I’m certain this is correct (and extremely useful for doing physics) but I have doubts as to whether this is the definitive answer for what makes an object fall to the floor. It seems to be giving preferential treatment to a particular frame of reference in a relative situation. The planet is in freefall. Does choosing a piece of the surface of the planet as having an accelerated path have any more physical significance than selecting a frame of reference, or is there a deeper physical significance here that I am missing?
 
  • #44
MikeGomez said:
It seems to be giving preferential treatment to a particular frame of reference in a relative situation.

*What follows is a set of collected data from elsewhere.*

-- ==== Sys2Proof/Machine/Stack.lean ====
section
/-! DEFINITION. Stack operations, calls, restarts and returns (42_stack_calls R402-R406). -/

namespace Sys2Proof.Machine

/-- PUSH rp2 (R402). -/
def execPush (q : StackPair) (s : State) : Host.Outcome State Fault Refusal :=
  completeWrite s (s.push16 (s.getStackPair q)) (s.pc + 1#16) s.launch.cycleTable.push

/-- POP rp2 (R403). -/
def execPop (q : StackPair) (s : State) : Host.Outcome State Fault Refusal :=
  complete (s.popped.setStackPair q s.popValue) (s.pc + 1#16) s.launch.cycleTable.pop

/-- CALL nn (R404): pushes the address of the instruction after it. -/
def execCall (nn : Addr) (s : State) : Host.Outcome State Fault Refusal :=
  completeWrite s (s.push16 (s.pc + 3#16)) nn s.launch.cycleTable.call

/-- RST t (R405): pushes pc + 1 (D11, conflict C3). -/
def execRst (t : Byte) (s : State) : Host.Outcome State Fault Refusal :=
  completeWrite s (s.push16 (s.pc + 1#16)) (zext16 t) s.launch.cycleTable.rst

/-- RET (R406). -/
def execRet (s : State) : Host.Outcome State Fault Refusal :=
  complete s.popped s.popValue s.launch.cycleTable.ret

end Sys2Proof.Machine
end

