-- ==== Sys2Proof/Laws/Decode.lean ====
section
/-! SUPPORT. The operand tables read both ways, the byte order of words, and the eight RST targets. -/

namespace Sys2Proof

open Machine (word hiByte loByte)

@[simp] theorem reg8OfCode_code (r : Reg8) : reg8OfCode r.code = some r := by cases r <;> rfl

@[simp] theorem regPairOfCode_code (p : RegPair) : regPairOfCode p.code = p := by cases p <;> rfl

@[simp] theorem stackPairOfCode_code (q : StackPair) : stackPairOfCode q.code = q := by cases q <;> rfl

@[simp] theorem condOfCode_code (cc : Cond) : condOfCode cc.code = cc := by cases cc <;> rfl

/-! ## Words and their bytes (R12) -/

theorem word_toNat (hi lo : Byte) : (word hi lo).toNat = 256 * hi.toNat + lo.toNat := by
  have := lo.isLt
  simp only [word, BitVec.toNat_append]
  rw [Nat.shiftLeft_eq, Nat.mul_comm, ← Nat.two_pow_add_eq_or_of_lt this (i := 8)]

theorem hiByte_toNat (v : Addr) : (hiByte v).toNat = v.toNat / 256 := by
  have := v.isLt
  simp only [hiByte, BitVec.extractLsb'_toNat, Nat.shiftRight_eq_div_pow]
  omega

theorem loByte_toNat (v : Addr) : (loByte v).toNat = v.toNat % 256 := by
  simp only [loByte, BitVec.extractLsb'_toNat, Nat.shiftRight_eq_div_pow]
  omega

@[simp] theorem hiByte_word (hi lo : Byte) : hiByte (word hi lo) = hi := by
  have := lo.isLt
  apply BitVec.eq_of_toNat_eq
  rw [hiByte_toNat, word_toNat]
  omega

@[simp] theorem loByte_word (hi lo : Byte) : loByte (word hi lo) = lo := by
  have := lo.isLt
  apply BitVec.eq_of_toNat_eq
  rw [loByte_toNat, word_toNat]
  omega

@[simp] theorem word_hi_lo (v : Addr) : word (hiByte v) (loByte v) = v := by
  apply BitVec.eq_of_toNat_eq
  rw [word_toNat, hiByte_toNat, loByte_toNat]
  omega

/-- A well-formed RST target is y * 8 for the field y (R130). -/
theorem rstTarget_of_field (y : BitVec 3) : rstTargetOk (0b00#2 ++ y ++ 0b000#3) = true := by
  revert y; decide

/-- The eight RST targets. -/
theorem rstTarget_field (t : Byte) (h : rstTargetOk t = true) : ∃ y : BitVec 3, t = 0b00#2 ++ y ++ 0b000#3 := by
  refine ⟨fieldY t, ?_⟩
  revert t
  decide

end Sys2Proof
end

That's because the description "fall to the floor" does the same thing: it gives preferential treatment to the frame in which the planet's surface is at rest. In the object's local inertial frame, the planet is rising up to hit it.

If you really want a "definitive" answer that doesn't make any use of particular frames, you would have to describe the worldlines of the object and the piece of the planet's surface and how they intersect at some particular event.

MikeGomez said:
The planet is in freefall.

The center of mass of the planet is in free fall. But a particular piece of the surface of the planet is not. It has nonzero proper acceleration. Put another way, it feels a force--the force of the piece of the planet below it pushing up on it. The object that is falling, by contrast, feels no force; it is in free fall.

MikeGomez said:
Does choosing a piece of the surface of the planet as having an accelerated path have any more physical significance than selecting a frame of reference, or is there a deeper physical significance here that I am missing?

There is a deeper physical significance: as above, the piece of the planet's surface feels a force, while the falling object does not. That is an invariant statement, independent of any choice of coordinates.